● TASK PROMPT:
For the records below, give the number of lines containing the word "launch" and no other text.
-- -- --
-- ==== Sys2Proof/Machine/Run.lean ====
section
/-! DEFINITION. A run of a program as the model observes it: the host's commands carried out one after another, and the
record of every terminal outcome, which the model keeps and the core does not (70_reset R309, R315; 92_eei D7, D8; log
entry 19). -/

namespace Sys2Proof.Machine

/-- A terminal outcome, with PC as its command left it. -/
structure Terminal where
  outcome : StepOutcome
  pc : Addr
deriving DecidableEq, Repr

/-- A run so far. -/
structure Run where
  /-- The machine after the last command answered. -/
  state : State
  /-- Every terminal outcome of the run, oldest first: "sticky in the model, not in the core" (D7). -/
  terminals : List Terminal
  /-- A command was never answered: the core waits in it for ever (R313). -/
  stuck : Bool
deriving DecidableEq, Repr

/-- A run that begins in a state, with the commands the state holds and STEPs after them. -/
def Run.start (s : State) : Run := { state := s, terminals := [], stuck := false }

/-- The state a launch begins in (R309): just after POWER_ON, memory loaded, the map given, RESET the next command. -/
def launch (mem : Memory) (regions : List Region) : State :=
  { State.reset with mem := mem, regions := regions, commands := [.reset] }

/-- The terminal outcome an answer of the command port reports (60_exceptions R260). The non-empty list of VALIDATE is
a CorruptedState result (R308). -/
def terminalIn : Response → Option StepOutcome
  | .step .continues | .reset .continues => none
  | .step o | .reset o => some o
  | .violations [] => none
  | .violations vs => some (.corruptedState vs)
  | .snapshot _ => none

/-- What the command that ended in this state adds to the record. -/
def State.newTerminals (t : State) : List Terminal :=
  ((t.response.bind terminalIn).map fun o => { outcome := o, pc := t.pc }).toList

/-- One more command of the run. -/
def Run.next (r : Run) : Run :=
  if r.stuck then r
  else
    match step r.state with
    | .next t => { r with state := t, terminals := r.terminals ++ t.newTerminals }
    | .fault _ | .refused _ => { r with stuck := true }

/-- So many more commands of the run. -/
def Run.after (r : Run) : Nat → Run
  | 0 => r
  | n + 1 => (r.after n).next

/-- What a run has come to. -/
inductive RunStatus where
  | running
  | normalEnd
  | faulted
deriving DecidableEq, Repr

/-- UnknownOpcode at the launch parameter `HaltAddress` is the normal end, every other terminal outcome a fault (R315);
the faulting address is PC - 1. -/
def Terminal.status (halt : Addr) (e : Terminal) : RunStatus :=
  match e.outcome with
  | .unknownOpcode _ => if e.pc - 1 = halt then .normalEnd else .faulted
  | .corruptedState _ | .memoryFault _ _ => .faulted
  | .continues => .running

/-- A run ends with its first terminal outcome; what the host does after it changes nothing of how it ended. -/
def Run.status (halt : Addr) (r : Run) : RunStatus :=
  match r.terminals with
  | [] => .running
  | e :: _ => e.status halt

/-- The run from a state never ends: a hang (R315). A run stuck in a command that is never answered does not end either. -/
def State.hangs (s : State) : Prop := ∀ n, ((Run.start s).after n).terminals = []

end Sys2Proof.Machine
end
-- -- --
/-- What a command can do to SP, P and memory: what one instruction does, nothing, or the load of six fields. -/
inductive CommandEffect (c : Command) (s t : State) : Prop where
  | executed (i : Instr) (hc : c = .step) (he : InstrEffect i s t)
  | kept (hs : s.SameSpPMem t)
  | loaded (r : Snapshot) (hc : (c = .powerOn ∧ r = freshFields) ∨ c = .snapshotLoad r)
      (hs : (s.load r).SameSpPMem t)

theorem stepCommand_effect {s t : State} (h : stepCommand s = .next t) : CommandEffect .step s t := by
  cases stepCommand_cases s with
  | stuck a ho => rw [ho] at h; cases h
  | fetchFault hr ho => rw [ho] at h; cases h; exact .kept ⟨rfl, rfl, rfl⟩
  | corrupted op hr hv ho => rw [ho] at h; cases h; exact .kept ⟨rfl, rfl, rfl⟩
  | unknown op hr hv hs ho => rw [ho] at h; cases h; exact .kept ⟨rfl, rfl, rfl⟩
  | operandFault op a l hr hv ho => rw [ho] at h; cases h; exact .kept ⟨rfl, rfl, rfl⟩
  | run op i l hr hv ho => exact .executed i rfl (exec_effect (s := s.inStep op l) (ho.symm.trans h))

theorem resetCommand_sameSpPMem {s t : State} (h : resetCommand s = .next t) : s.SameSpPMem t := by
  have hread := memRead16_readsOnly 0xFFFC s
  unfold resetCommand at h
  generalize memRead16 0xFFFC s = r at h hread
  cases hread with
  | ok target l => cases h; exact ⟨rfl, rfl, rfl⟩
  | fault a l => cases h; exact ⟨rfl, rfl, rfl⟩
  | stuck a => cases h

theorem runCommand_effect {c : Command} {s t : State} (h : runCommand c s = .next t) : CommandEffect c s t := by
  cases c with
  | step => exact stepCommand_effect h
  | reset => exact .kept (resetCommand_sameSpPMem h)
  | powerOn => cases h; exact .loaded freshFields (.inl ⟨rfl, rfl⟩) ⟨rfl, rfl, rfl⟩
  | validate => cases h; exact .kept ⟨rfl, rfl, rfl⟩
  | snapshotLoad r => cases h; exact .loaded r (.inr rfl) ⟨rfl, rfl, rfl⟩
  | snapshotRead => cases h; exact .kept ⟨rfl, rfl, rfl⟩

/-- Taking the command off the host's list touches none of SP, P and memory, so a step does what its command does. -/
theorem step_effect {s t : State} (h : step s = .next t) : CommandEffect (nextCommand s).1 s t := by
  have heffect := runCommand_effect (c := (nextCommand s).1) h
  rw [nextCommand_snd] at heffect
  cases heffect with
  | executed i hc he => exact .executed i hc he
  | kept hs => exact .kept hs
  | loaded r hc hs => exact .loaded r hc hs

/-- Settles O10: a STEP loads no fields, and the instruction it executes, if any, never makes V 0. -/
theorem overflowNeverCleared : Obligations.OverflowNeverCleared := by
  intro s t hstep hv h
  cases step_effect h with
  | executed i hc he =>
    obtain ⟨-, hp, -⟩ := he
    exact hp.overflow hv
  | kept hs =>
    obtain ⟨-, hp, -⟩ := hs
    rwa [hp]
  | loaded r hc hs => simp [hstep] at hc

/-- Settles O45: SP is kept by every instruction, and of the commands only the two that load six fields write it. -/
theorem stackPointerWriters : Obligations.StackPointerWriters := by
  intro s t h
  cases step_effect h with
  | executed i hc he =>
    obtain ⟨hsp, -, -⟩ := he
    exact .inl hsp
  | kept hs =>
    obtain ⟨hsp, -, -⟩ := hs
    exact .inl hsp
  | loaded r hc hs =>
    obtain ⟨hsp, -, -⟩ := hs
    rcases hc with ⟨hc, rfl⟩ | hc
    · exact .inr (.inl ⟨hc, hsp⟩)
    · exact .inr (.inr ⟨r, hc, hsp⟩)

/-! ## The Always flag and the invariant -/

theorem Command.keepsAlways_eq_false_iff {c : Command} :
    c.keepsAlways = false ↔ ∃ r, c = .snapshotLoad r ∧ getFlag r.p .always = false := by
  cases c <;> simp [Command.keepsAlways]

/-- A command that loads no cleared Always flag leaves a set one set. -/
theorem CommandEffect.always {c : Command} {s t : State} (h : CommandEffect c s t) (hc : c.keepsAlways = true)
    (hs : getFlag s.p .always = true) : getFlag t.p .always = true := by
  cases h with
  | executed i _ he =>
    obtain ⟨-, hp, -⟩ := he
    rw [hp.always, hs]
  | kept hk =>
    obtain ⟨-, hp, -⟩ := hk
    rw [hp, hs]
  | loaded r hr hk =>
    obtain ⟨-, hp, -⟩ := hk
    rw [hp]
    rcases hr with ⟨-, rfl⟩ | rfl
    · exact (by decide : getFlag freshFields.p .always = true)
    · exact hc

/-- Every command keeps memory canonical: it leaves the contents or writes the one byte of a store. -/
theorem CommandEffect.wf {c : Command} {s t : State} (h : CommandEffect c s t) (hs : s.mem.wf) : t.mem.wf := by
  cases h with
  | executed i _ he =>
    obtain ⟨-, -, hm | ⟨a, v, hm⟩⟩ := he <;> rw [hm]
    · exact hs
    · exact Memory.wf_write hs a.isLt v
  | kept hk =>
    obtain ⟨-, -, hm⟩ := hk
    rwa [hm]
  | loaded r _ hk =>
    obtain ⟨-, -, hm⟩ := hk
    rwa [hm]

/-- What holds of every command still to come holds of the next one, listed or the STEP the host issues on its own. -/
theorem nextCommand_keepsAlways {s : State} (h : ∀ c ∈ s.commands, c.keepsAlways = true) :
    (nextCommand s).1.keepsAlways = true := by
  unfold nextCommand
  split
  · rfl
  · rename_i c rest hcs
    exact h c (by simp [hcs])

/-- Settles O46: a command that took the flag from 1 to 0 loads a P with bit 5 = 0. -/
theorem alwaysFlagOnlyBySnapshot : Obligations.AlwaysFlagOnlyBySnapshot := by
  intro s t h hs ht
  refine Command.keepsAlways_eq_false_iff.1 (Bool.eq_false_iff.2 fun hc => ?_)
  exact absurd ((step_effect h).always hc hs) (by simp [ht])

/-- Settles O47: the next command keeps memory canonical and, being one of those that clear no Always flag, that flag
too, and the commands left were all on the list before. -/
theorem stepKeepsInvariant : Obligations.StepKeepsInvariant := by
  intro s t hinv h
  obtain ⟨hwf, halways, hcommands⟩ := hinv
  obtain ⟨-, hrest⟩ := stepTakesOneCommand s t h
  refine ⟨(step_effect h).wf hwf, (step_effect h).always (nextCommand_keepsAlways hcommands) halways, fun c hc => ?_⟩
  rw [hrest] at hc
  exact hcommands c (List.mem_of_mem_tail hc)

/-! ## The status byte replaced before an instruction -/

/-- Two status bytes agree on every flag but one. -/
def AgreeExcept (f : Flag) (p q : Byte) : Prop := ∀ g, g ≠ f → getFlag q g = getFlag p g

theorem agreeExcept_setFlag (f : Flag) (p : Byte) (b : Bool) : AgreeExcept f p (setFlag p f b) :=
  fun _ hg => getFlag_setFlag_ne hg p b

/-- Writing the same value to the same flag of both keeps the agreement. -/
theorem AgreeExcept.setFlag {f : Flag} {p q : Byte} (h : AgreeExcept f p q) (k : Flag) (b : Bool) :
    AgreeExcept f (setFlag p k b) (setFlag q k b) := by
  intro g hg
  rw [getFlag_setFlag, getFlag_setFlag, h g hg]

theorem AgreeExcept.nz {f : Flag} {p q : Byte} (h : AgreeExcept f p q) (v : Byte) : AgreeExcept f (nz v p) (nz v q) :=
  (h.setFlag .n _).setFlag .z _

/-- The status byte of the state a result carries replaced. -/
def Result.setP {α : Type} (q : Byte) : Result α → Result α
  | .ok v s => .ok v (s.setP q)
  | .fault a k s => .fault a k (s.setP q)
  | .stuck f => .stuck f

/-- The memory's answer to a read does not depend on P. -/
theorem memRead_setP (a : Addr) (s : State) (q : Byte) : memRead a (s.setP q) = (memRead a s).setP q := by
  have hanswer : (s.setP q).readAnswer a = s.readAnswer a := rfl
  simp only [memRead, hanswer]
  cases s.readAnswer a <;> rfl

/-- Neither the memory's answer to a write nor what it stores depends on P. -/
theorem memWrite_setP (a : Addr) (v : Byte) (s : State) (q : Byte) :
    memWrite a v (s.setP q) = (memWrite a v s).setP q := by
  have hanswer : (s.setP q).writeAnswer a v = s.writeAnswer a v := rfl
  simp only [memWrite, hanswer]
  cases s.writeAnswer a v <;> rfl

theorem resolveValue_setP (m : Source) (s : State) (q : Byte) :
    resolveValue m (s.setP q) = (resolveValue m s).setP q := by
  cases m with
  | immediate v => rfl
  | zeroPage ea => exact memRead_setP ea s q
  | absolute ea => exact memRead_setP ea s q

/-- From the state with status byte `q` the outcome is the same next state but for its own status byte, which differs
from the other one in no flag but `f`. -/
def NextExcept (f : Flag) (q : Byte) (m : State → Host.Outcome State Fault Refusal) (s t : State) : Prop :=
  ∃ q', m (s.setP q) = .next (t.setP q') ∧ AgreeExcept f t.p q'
-- -- --
● WRITTEN ANSWER:
3